*** Material for the task ***

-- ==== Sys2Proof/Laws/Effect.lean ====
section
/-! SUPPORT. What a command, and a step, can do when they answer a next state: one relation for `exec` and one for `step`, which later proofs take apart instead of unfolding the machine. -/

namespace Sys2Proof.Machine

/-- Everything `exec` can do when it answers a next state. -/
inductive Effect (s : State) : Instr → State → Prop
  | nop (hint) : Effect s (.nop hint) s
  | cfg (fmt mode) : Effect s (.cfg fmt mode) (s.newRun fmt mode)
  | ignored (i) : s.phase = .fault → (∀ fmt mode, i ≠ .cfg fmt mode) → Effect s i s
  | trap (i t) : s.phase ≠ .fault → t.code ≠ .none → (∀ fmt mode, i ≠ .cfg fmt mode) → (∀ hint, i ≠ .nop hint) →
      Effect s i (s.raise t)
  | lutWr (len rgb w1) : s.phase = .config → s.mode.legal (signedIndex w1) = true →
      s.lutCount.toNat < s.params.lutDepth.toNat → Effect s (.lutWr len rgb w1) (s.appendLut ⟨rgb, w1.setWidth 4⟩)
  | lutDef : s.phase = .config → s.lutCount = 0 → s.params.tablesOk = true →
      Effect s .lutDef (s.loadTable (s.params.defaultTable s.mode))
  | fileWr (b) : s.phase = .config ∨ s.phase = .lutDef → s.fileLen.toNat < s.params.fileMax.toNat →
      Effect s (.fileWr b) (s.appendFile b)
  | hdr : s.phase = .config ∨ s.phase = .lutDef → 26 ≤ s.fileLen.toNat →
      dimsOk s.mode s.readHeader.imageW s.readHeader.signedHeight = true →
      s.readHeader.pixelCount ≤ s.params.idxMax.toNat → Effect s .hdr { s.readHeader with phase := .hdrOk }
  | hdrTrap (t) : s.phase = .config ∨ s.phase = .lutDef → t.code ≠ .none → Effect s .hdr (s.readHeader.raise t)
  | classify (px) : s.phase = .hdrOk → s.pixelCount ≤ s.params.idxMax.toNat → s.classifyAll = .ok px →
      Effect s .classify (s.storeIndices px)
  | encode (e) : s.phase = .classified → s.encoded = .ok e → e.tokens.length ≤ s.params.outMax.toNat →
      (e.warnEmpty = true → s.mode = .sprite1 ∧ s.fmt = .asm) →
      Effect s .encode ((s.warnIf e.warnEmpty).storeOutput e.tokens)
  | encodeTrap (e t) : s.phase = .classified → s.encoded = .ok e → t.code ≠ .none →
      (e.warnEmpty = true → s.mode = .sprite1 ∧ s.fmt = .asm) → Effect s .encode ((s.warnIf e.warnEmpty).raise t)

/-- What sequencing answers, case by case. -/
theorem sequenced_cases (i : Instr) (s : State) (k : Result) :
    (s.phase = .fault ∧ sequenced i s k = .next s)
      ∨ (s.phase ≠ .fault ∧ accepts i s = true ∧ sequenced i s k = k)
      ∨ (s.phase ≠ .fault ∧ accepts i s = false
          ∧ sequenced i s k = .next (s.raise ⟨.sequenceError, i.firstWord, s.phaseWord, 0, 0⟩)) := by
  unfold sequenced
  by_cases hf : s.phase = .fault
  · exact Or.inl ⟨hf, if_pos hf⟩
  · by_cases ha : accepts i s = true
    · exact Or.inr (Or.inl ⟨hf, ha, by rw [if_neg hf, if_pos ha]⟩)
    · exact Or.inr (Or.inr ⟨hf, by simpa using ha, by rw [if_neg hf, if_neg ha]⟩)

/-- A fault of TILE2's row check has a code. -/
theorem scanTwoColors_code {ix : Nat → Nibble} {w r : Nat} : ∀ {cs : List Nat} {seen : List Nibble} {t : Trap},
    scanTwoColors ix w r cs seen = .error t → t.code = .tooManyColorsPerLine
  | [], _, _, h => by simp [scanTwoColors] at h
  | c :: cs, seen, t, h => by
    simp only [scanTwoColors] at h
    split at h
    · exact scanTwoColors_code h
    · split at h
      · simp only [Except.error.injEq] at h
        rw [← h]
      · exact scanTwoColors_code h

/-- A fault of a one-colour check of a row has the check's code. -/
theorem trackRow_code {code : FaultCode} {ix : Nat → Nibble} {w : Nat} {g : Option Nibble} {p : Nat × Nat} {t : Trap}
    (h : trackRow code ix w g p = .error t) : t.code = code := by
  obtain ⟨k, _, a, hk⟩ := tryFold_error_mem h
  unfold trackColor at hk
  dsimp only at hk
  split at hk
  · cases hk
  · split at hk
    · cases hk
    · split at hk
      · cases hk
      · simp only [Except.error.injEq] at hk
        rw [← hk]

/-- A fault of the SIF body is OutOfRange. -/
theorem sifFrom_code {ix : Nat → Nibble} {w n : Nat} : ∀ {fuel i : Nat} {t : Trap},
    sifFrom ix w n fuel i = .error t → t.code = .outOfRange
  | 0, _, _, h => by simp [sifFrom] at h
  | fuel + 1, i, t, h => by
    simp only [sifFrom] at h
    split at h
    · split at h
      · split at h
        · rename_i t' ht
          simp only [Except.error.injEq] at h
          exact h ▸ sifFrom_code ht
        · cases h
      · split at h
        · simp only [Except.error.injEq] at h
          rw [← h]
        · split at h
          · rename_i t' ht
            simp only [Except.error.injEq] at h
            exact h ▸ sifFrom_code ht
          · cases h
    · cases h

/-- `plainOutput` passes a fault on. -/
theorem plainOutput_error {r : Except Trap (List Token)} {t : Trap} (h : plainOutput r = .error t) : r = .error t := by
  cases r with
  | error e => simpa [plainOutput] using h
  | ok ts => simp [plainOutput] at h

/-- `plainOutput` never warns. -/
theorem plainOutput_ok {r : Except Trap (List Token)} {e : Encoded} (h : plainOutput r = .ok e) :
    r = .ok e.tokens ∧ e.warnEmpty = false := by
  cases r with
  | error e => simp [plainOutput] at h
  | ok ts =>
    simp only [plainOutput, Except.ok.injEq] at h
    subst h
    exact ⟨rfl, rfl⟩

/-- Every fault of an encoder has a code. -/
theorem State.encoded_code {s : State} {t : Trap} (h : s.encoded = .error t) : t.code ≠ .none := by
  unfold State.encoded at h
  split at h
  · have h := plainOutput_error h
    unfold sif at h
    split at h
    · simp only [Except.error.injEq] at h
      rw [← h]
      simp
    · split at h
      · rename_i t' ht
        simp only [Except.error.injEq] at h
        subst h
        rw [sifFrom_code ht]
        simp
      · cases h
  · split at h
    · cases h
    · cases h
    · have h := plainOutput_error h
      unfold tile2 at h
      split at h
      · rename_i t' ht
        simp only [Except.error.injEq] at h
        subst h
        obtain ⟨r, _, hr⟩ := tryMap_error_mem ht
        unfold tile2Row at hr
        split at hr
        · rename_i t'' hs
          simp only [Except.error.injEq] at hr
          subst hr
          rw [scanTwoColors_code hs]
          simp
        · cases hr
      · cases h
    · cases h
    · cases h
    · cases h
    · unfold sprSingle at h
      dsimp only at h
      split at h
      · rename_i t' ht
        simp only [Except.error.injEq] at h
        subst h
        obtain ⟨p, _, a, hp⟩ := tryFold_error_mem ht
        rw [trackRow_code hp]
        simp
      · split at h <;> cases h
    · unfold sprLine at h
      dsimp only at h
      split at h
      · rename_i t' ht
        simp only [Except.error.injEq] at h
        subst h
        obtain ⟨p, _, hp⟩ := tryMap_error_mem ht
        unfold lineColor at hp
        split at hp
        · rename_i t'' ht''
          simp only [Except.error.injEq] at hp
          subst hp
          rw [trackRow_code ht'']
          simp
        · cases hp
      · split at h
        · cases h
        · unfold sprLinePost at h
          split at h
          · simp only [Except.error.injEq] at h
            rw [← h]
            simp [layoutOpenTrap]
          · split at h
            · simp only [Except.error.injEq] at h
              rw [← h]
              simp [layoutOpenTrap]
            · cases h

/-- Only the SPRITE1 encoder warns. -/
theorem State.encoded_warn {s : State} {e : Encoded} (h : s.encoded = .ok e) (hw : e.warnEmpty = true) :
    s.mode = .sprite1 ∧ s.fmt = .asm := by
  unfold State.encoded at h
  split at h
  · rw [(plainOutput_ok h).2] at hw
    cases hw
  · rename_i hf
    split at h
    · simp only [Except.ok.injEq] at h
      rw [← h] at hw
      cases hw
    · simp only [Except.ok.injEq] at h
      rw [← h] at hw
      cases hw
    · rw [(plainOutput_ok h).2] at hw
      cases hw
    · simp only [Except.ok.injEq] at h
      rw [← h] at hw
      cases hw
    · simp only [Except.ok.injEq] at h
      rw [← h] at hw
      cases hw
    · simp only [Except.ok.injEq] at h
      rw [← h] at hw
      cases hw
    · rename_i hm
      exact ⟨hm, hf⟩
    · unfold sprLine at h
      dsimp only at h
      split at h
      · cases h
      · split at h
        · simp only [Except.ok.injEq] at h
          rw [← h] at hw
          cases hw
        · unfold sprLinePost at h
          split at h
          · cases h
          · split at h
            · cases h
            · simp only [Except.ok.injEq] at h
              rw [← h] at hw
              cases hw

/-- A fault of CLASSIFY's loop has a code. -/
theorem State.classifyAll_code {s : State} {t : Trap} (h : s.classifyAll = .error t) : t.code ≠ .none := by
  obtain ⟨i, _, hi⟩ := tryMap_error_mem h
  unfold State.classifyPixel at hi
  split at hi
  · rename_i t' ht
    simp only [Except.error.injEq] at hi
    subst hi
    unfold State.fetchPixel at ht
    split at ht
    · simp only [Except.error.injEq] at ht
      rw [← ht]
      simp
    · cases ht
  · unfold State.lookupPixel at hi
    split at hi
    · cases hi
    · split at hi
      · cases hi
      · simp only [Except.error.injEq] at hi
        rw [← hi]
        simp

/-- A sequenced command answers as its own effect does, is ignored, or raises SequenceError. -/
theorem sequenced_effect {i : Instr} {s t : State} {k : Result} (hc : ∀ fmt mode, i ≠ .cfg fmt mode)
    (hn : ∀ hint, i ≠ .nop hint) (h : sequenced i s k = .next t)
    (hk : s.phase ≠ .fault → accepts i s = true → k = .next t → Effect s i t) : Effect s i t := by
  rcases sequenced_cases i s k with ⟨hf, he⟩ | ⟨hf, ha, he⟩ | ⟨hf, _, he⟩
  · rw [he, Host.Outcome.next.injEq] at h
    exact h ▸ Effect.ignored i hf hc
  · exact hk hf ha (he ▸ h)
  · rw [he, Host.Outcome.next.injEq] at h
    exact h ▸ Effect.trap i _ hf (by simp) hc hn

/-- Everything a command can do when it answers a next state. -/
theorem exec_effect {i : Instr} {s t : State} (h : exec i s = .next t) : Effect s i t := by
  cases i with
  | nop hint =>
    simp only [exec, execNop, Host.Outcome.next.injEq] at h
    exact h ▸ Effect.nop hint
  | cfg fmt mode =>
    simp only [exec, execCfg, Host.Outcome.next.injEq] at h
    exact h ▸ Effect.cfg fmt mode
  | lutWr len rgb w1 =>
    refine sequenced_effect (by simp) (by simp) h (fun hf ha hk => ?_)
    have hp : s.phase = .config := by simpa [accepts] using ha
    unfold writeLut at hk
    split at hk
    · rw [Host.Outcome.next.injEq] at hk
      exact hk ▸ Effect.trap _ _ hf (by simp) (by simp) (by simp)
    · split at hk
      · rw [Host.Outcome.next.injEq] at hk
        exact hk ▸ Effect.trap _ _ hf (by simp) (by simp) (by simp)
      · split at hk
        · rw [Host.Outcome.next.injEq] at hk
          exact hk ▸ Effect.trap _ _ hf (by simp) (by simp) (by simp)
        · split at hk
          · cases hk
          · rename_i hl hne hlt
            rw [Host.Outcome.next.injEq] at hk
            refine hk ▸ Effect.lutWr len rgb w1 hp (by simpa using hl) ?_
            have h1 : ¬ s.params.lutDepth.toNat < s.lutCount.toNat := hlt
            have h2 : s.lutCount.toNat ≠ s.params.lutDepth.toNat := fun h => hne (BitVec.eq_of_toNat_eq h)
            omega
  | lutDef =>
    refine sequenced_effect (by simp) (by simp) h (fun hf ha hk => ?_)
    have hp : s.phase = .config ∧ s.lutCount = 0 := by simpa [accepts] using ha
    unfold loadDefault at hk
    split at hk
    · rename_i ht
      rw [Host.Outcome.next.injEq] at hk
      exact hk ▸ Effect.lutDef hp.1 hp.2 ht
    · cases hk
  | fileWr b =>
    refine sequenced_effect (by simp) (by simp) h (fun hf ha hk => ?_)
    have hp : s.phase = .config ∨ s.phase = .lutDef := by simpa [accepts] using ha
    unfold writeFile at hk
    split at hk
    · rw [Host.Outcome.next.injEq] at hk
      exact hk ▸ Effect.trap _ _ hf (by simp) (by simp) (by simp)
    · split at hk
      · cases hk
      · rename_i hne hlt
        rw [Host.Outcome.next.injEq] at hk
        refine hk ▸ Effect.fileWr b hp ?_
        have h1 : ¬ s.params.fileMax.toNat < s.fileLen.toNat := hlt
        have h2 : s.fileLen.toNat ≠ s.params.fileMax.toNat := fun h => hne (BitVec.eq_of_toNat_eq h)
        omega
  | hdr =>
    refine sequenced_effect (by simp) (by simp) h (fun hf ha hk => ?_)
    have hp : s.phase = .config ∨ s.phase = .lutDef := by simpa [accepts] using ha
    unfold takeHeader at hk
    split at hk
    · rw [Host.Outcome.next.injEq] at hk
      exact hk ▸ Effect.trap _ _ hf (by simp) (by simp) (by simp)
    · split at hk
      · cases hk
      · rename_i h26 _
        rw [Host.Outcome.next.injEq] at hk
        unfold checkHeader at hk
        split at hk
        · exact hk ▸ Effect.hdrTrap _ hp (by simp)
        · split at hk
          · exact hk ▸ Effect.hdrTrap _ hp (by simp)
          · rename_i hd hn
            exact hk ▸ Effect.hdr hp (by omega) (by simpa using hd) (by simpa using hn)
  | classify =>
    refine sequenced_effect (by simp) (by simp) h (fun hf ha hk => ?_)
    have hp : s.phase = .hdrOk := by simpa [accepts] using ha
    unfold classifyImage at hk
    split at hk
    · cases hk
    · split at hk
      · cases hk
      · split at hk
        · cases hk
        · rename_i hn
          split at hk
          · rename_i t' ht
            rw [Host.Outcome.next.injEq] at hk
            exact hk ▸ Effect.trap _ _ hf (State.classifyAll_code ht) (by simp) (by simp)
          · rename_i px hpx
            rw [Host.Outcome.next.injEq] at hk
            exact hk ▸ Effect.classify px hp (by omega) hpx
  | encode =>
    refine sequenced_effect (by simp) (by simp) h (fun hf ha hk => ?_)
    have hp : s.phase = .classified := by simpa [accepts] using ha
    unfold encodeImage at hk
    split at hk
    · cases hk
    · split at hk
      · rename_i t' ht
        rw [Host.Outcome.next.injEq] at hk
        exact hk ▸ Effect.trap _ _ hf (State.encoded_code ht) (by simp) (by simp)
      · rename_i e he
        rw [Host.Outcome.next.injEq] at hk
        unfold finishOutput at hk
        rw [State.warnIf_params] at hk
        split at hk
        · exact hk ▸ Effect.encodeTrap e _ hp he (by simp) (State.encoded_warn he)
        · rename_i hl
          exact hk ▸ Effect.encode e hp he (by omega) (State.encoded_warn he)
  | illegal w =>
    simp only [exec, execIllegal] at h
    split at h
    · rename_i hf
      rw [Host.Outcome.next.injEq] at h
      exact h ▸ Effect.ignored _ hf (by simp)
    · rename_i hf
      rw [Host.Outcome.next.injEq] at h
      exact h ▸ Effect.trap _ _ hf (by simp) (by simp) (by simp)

*** End of Material for the task ***

**What you are asked to do:**
The count alone is wanted: how many lines above hold the string "omega"?

**Task response:**
5